TASK REQUIREMENTS =
Write out the stretch of lines below that begins at the line with "(log 55). -/" and ends at the line with "base counts, the", including both, exactly as given and nothing more.

RECORDS SHOWN =
-- ==== Sys2Proof/Machine/Retirement.lean ====
section
/-! DEFINITION. RETIRE (R83 to R86) and the retirement release that waited for the journal (R146). -/

namespace Sys2Proof.Machine

/-- A slot that is retired, or on its way to the retired set (R84, check 3). -/
def State.slotLeaving (s : State) (n : Nat) : Bool :=
  s.pool.retired.contains n || s.pool.pendingRetire.any (fun x => x.slot = n) ||
    s.pool.quarantine.any (fun q => q.slot = n && q.retire)

/-- The PROMOTE job whose reservation holds a slot. -/
def State.reservedBy (s : State) (n : Nat) : Option Job :=
  s.work.jobs.find? (fun j =>
    match j.kind with
    | .promote reservation => reservation.contains n
    | .writeback _ => false)

/-- The record whose slot list holds a slot. -/
def State.heldBy (s : State) (n : Nat) : Option Rec := s.records.find? (fun r => r.slots.contains n)

/-- A slot joins the pending-retirement list. -/
def State.pend (s : State) (n : Nat) (h : Holder) : State :=
  s.setPool { s.pool with pendingRetire := insertPending { slot := n, holder := h } s.pool.pendingRetire }

/-- The change of a RETIRE of a slot in a record's list, by the record's state (R85). -/
def State.retireHeld (s : State) (n : Nat) (r : Rec) : Change :=
  let pended := (Change.start s).on (fun t => t.pend n (.record r.id))
  match r.state with
  | .mirrored => if !r.pinned && r.openWrites = 0 then pended.release r else pended
  | .dirty => if r.wbFailed && decide (3 ≤ r.attempts) then pended else pended.on (fun t => t.dirtyHead r.id)
  | .tracked | .promoting | .writingBack => pended

/-- The change of a RETIRE of a slot in a reservation: its job is cancelled, or flagged while its order is issued
(R85, R133). -/
def State.retireReserved (s : State) (n : Nat) (j : Job) : Change :=
  ((Change.start s).on (fun t =>
    let t := t.pend n (.job j.id)
    if s.jobIssued j then t.flagJobs [j] else t.cancelJob j)).place (.slotRetire n)

/-- The change of a RETIRE, by the holder of the slot (R85); `none` when no place holds it (log 39). -/
def State.retireChange (s : State) (n : Nat) : Option Change :=
  if s.pool.free.contains n then
    some (((Change.start s).on (fun t =>
      t.setPool { t.pool with
        free := t.pool.free.filter (fun x => x ≠ n), retired := insertSorted n t.pool.retired })).place (.slotRetire n))
  else if s.pool.quarantine.any (fun q => q.slot = n) then
    some (((Change.start s).on (fun t =>
      t.setPool { t.pool with
        quarantine := t.pool.quarantine.map (fun q => if q.slot = n then { q with retire := true } else q)
        })).place (.slotRetire n))
  else
    match s.reservedBy n with
    | some j => some (s.retireReserved n j)
    | none => (s.heldBy n).map (fun r => s.retireHeld n r)

/-- The entry is the SLOT_RETIRE of a slot. -/
def Entry.retires (n : Nat) : Entry → Bool
  | .slotRetire m => decide (m = n)
  | .extentSet _ | .absorbOpen _ | .absorbCommit _ | .extentDrop _ _ | .ckptBegin _ | .ckptRecord _ | .ckptRetired _
  | .ckptEnd _ => false

/-- The JSN that a RETIRE reports: of its SLOT_RETIRE, or 0 (R84). -/
def retireJsn (n last : Nat) (es : List Entry) : Nat :=
  if es.any (Entry.retires n) then jsnAdd last (countThrough (Entry.retires n) es) else 0

/-- RETIRE past the service-state table (R84, R85). An ALREADY carries JSN 0 (log 55). -/
def State.serveRetire (s : State) (n : Nat) : State × Answer :=
  if s.map.slotCount ≤ n then s.refuse .range
  else if s.slotLeaving n then (s, .reply .ok (.retired .already 0))
  else if s.supply.warning then s.refuse .hold
  else
    match s.retireChange n with
    | none => (s, .reply .ok (.retired .already 0))
    | some c =>
      let x := s.makeChange c
      match x.2 with
      | .ok =>
        let d : Disposition := if x.1.pool.retired.contains n then .retired else .pending
        (x.1, .reply .ok (.retired d (retireJsn n s.jrn.lastJsn c.entries)))
      | code => x.1.refuse code

/-- RETIRE. -/
def execRetire (tag slot : Nat) (s : State) (corrected : Nat := 0) : Host.Outcome State Fault Refusal :=
  let slot := carriedIn 4 slot
  .next (s.requestReading .fLink tag (.retire slot) corrected (fun t => t.serveRetire slot))

/-- WAITING_RETIREMENT_RELEASE: the release of a record that waited, judged again as an event of its own (R12,
R146). -/
def execWaitingRetirementRelease (record : Nat) (s : State) (corrected : Nat := 0) : Host.Outcome State Fault Refusal :=
  .next (if s.works && s.releaseDue record then ((s.attemptRelease record).settle).correctWords corrected else s)

end Sys2Proof.Machine
end

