-- ==== Sys2Proof/Certificates/Slice0/Obligations.lean ====
section
/-! DEFINITION. The statements for the provers, family by family. -/

open Sys2Proof Sys2Proof.Machine

/-! ## The queue, the idle step, reset -/

/-- One step takes the command at the front of the queue and runs it with the rest of the queue; and every command
answers a next state, takes nothing from the queue but itself, leaves the time base alone and takes no reply back (the
queue, the time base and the reply list are this model's own, log 4, log 5, log 40). -/
def Obligations.StepTakesFront : Prop :=
  (∀ (s : State) (c : Instr) (rest : List Instr), s.pending = c :: rest → step s = exec c (s.setPending rest)) ∧
  ∀ (c : Instr) (s : State), ∃ t rs, exec c s = .next t ∧ t.pending = s.pending ∧ t.now = s.now ∧ t.sent = s.sent ++ rs

/-- On an empty queue the part takes its own next event, and when none is due 1 ms passes: the time base counts, the
epoch timer counts in SERVING (R31), and a running clearing filter counts to 50 (R182), but not in HIBERNATE (R181) or
in a part held in reset; all else is kept. VDD left below 4.20 V holds the part in reset before anything else, since it
has then stayed there for 20 µs (R185). The order of the part's own events is the model's choice (log 4). -/
def Obligations.IdleStepPassesTime : Prop :=
  ∀ s : State, s.pending = [] →
    (∀ i, s.ownEvent = some i → step s = exec i s) ∧
    (s.supply.heldLowest = none → s.supply.vdd < 4200 →
      step s = .next ((s.setSupply
        { s.supply with heldLowest := some s.supply.vdd, memory := .off }).setPorts
        { i := { s.ports.i with attention := false }, d := { s.ports.d with attention := false }
          f := { s.ports.f with attention := false } })) ∧
    (s.ownEvent = none → ∃ t, step s = .next t ∧ t.now = s.now + 1 ∧ s.changesOnly t [.now, .heat, .supply] ∧
      t.owed = s.owed ∧
      t.heat = { s.heat with timer := if s.epochCounts then s.heat.timer + 1 else s.heat.timer } ∧
      t.supply = { s.supply with
        filter :=
          if s.supply.mode ≠ .hibernate ∧ s.supply.heldLowest = none then s.supply.filter.map (fun n => min 50 (n + 1))
          else s.supply.filter
        refreshTimer := t.supply.refreshTimer })

/-- The state after a power-on reset, by the tables at the heads of the chapters; it meets the invariants that every
step keeps. -/
def Obligations.ResetLeaves : Prop :=
  State.reset.recovery = { service := .waiting, ringPages := 0, phase := .none, format := none } ∧
  State.reset.records = [] ∧ State.reset.map.untracked = 0 ∧
  State.reset.heat = { epoch := 0, timer := 0, stream := [], budget := 16384 } ∧
  State.reset.writes = { handles := List.replicate 32 { gen := 0, write := none }, search := 31 } ∧
  State.reset.pool = { free := [], quarantine := [], retired := [], pendingRetire := [] } ∧
  State.reset.plan.candidates = [] ∧ State.reset.plan.victims = [] ∧ State.reset.plan.dirtyList = [] ∧
  State.reset.plan.cursor = none ∧ State.reset.plan.tickPending = false ∧ State.reset.plan.armed = true ∧
  State.reset.owed = none ∧
  State.reset.work.jobs = [] ∧ State.reset.work.gens = List.replicate 32 0 ∧
  State.reset.work.windowFences = [] ∧ State.reset.work.pageFences = [] ∧ State.reset.work.spindle = .stopped ∧
  State.reset.jrn.lastJsn = 0 ∧ State.reset.jrn.durableJsn = 0 ∧ State.reset.jrn.head = 0 ∧ State.reset.jrn.tail = 0 ∧
  State.reset.jrn.page = none ∧ State.reset.jrn.images = [] ∧ State.reset.jrn.fault = none ∧
  State.reset.supply.mode = .run ∧ State.reset.supply.warning = true ∧ State.reset.supply.filter = none ∧
  State.reset.supply.cause = .por ∧ State.reset.supply.brownOuts = 0 ∧ State.reset.supply.corrected = 0 ∧
  State.reset.params = Params.default ∧
  (∀ l, State.reset.port l = { accepted := [], notices := [], mask := 0, attention := false }) ∧
  State.reset.linksSound ∧ State.reset.serviceSound ∧ State.reset.paramsSound ∧ State.reset.tablesSound ∧
  State.reset.mapSound ∧ State.reset.candidatesSound ∧ State.reset.slotsPlaced ∧ State.reset.journalSound ∧
  State.reset.calm = true ∧
  State.reset.quiesceCalm = true
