-- ==== Sys2Proof/Laws/Frames.lean ====
section
/-! SUPPORT. The frame of each shared operation: the blocks of State that it leaves alone. -/

namespace Sys2Proof.Machine

@[simp] theorem foldl_pending {β : Type} (f : State → β → State) (h : ∀ a b, (f a b).pending = a.pending) (xs : List β) (s : State) :
    (xs.foldl f s).pending = s.pending := foldl_fixed State.pending f h xs s
@[simp] theorem foldl_st_pending {β : Type} (f : Change → β → Change) (h : ∀ a b, (f a b).st.pending = a.st.pending) (xs : List β)
    (c : Change) : (xs.foldl f c).st.pending = c.st.pending := foldl_fixed (fun c => c.st.pending) f h xs c
@[simp] theorem foldl_sent {β : Type} (f : State → β → State) (h : ∀ a b, (f a b).sent = a.sent) (xs : List β) (s : State) :
    (xs.foldl f s).sent = s.sent := foldl_fixed State.sent f h xs s
@[simp] theorem foldl_st_sent {β : Type} (f : Change → β → Change) (h : ∀ a b, (f a b).st.sent = a.st.sent) (xs : List β)
    (c : Change) : (xs.foldl f c).st.sent = c.st.sent := foldl_fixed (fun c => c.st.sent) f h xs c
@[simp] theorem foldl_now {β : Type} (f : State → β → State) (h : ∀ a b, (f a b).now = a.now) (xs : List β) (s : State) :
    (xs.foldl f s).now = s.now := foldl_fixed State.now f h xs s
@[simp] theorem foldl_st_now {β : Type} (f : Change → β → Change) (h : ∀ a b, (f a b).st.now = a.st.now) (xs : List β)
    (c : Change) : (xs.foldl f c).st.now = c.st.now := foldl_fixed (fun c => c.st.now) f h xs c
@[simp] theorem foldl_ports {β : Type} (f : State → β → State) (h : ∀ a b, (f a b).ports = a.ports) (xs : List β) (s : State) :
    (xs.foldl f s).ports = s.ports := foldl_fixed State.ports f h xs s
@[simp] theorem foldl_st_ports {β : Type} (f : Change → β → Change) (h : ∀ a b, (f a b).st.ports = a.st.ports) (xs : List β)
    (c : Change) : (xs.foldl f c).st.ports = c.st.ports := foldl_fixed (fun c => c.st.ports) f h xs c
@[simp] theorem foldl_params {β : Type} (f : State → β → State) (h : ∀ a b, (f a b).params = a.params) (xs : List β) (s : State) :
    (xs.foldl f s).params = s.params := foldl_fixed State.params f h xs s
@[simp] theorem foldl_st_params {β : Type} (f : Change → β → Change) (h : ∀ a b, (f a b).st.params = a.st.params) (xs : List β)
    (c : Change) : (xs.foldl f c).st.params = c.st.params := foldl_fixed (fun c => c.st.params) f h xs c
@[simp] theorem foldl_map {β : Type} (f : State → β → State) (h : ∀ a b, (f a b).map = a.map) (xs : List β) (s : State) :
    (xs.foldl f s).map = s.map := foldl_fixed State.map f h xs s
@[simp] theorem foldl_st_map {β : Type} (f : Change → β → Change) (h : ∀ a b, (f a b).st.map = a.st.map) (xs : List β)
    (c : Change) : (xs.foldl f c).st.map = c.st.map := foldl_fixed (fun c => c.st.map) f h xs c
@[simp] theorem foldl_heat {β : Type} (f : State → β → State) (h : ∀ a b, (f a b).heat = a.heat) (xs : List β) (s : State) :
    (xs.foldl f s).heat = s.heat := foldl_fixed State.heat f h xs s
@[simp] theorem foldl_st_heat {β : Type} (f : Change → β → Change) (h : ∀ a b, (f a b).st.heat = a.st.heat) (xs : List β)
    (c : Change) : (xs.foldl f c).st.heat = c.st.heat := foldl_fixed (fun c => c.st.heat) f h xs c
@[simp] theorem foldl_writes {β : Type} (f : State → β → State) (h : ∀ a b, (f a b).writes = a.writes) (xs : List β) (s : State) :
    (xs.foldl f s).writes = s.writes := foldl_fixed State.writes f h xs s
@[simp] theorem foldl_st_writes {β : Type} (f : Change → β → Change) (h : ∀ a b, (f a b).st.writes = a.st.writes) (xs : List β)
    (c : Change) : (xs.foldl f c).st.writes = c.st.writes := foldl_fixed (fun c => c.st.writes) f h xs c
@[simp] theorem foldl_pool {β : Type} (f : State → β → State) (h : ∀ a b, (f a b).pool = a.pool) (xs : List β) (s : State) :
    (xs.foldl f s).pool = s.pool := foldl_fixed State.pool f h xs s
@[simp] theorem foldl_st_pool {β : Type} (f : Change → β → Change) (h : ∀ a b, (f a b).st.pool = a.st.pool) (xs : List β)
    (c : Change) : (xs.foldl f c).st.pool = c.st.pool := foldl_fixed (fun c => c.st.pool) f h xs c
@[simp] theorem foldl_plan {β : Type} (f : State → β → State) (h : ∀ a b, (f a b).plan = a.plan) (xs : List β) (s : State) :
    (xs.foldl f s).plan = s.plan := foldl_fixed State.plan f h xs s
@[simp] theorem foldl_st_plan {β : Type} (f : Change → β → Change) (h : ∀ a b, (f a b).st.plan = a.st.plan) (xs : List β)
    (c : Change) : (xs.foldl f c).st.plan = c.st.plan := foldl_fixed (fun c => c.st.plan) f h xs c
@[simp] theorem foldl_work {β : Type} (f : State → β → State) (h : ∀ a b, (f a b).work = a.work) (xs : List β) (s : State) :
    (xs.foldl f s).work = s.work := foldl_fixed State.work f h xs s
@[simp] theorem foldl_st_work {β : Type} (f : Change → β → Change) (h : ∀ a b, (f a b).st.work = a.st.work) (xs : List β)
    (c : Change) : (xs.foldl f c).st.work = c.st.work := foldl_fixed (fun c => c.st.work) f h xs c
@[simp] theorem foldl_jrn {β : Type} (f : State → β → State) (h : ∀ a b, (f a b).jrn = a.jrn) (xs : List β) (s : State) :
    (xs.foldl f s).jrn = s.jrn := foldl_fixed State.jrn f h xs s
@[simp] theorem foldl_st_jrn {β : Type} (f : Change → β → Change) (h : ∀ a b, (f a b).st.jrn = a.st.jrn) (xs : List β)
    (c : Change) : (xs.foldl f c).st.jrn = c.st.jrn := foldl_fixed (fun c => c.st.jrn) f h xs c
@[simp] theorem foldl_recovery {β : Type} (f : State → β → State) (h : ∀ a b, (f a b).recovery = a.recovery) (xs : List β) (s : State) :
    (xs.foldl f s).recovery = s.recovery := foldl_fixed State.recovery f h xs s
@[simp] theorem foldl_st_recovery {β : Type} (f : Change → β → Change) (h : ∀ a b, (f a b).st.recovery = a.st.recovery) (xs : List β)
    (c : Change) : (xs.foldl f c).st.recovery = c.st.recovery := foldl_fixed (fun c => c.st.recovery) f h xs c
@[simp] theorem foldl_supply {β : Type} (f : State → β → State) (h : ∀ a b, (f a b).supply = a.supply) (xs : List β) (s : State) :
    (xs.foldl f s).supply = s.supply := foldl_fixed State.supply f h xs s
@[simp] theorem foldl_st_supply {β : Type} (f : Change → β → Change) (h : ∀ a b, (f a b).st.supply = a.st.supply) (xs : List β)
    (c : Change) : (xs.foldl f c).st.supply = c.st.supply := foldl_fixed (fun c => c.st.supply) f h xs c
@[simp] theorem foldl_owed {β : Type} (f : State → β → State) (h : ∀ a b, (f a b).owed = a.owed) (xs : List β) (s : State) :
    (xs.foldl f s).owed = s.owed := foldl_fixed State.owed f h xs s
@[simp] theorem foldl_st_owed {β : Type} (f : Change → β → Change) (h : ∀ a b, (f a b).st.owed = a.st.owed) (xs : List β)
    (c : Change) : (xs.foldl f c).st.owed = c.st.owed := foldl_fixed (fun c => c.st.owed) f h xs c
@[simp] theorem Change.place_st (c : Change) (e : Entry) : (c.place e).st = c.st := by unfold Change.place; rfl
@[simp] theorem Change.on_st (c : Change) (f : State → State) : (c.on f).st = f c.st := by unfold Change.on; rfl
@[simp] theorem Change.start_st (s : State) : (Change.start s).st = s := by unfold Change.start; rfl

REPLY TO THE EXERCISE =
/-- RETIRE past the service-state table (R84, R85). An ALREADY carries JSN 0 (log 55). -/
def State.serveRetire (s : State) (n : Nat) : State × Answer :=
  if s.map.slotCount ≤ n then s.refuse .range
  else if s.slotLeaving n then (s, .reply .ok (.retired .already 0))
  else if s.supply.warning then s.refuse .hold
  else
    match s.retireChange n with
    | none => (s, .reply .ok (.retired .already 0))
    | some c =>
      let x := s.makeChange c
      match x.2 with
      | .ok =>
        let d : Disposition := if x.1.pool.retired.contains n then .retired else .pending
        (x.1, .reply .ok (.retired d (retireJsn n s.jrn.lastJsn c.entries)))
      | code => x.1.refuse code

/-- RETIRE. -/
def execRetire (tag slot : Nat) (s : State) (corrected : Nat := 0) : Host.Outcome State Fault Refusal :=
  let slot := carriedIn 4 slot
  .next (s.requestReading .fLink tag (.retire slot) corrected (fun t => t.serveRetire slot))

/-- WAITING_RETIREMENT_RELEASE: the release of a record that waited, judged again as an event of its own (R12,
R146). -/
def execWaitingRetirementRelease (record : Nat) (s : State) (corrected : Nat := 0) : Host.Outcome State Fault Refusal :=
  .next (if s.works && s.releaseDue record then ((s.attemptRelease record).settle).correctWords corrected else s)

end Sys2Proof.Machine
end

-- ==== Sys2Proof/Certificates/Slice0/Obligations.lean ====
section
/-! DEFINITION. The statements for the provers, family by family. -/

open Sys2Proof Sys2Proof.Machine

/-! ## The queue, the idle step, reset -/

/-- One step takes the command at the front of the queue and runs it with the rest of the queue; and every command
answers a next state, takes nothing from the queue but itself, leaves the time base alone and takes no reply back (the
queue, the time base and the reply list are this model's own, log 4, log 5, log 40). -/
def Obligations.StepTakesFront : Prop :=
  (∀ (s : State) (c : Instr) (rest : List Instr), s.pending = c :: rest → step s = exec c (s.setPending rest)) ∧
  ∀ (c : Instr) (s : State), ∃ t rs, exec c s = .next t ∧ t.pending = s.pending ∧ t.now = s.now ∧ t.sent = s.sent ++ rs

/-- On an empty queue the part takes its own next event, and when none is due 1 ms passes: the time base counts, the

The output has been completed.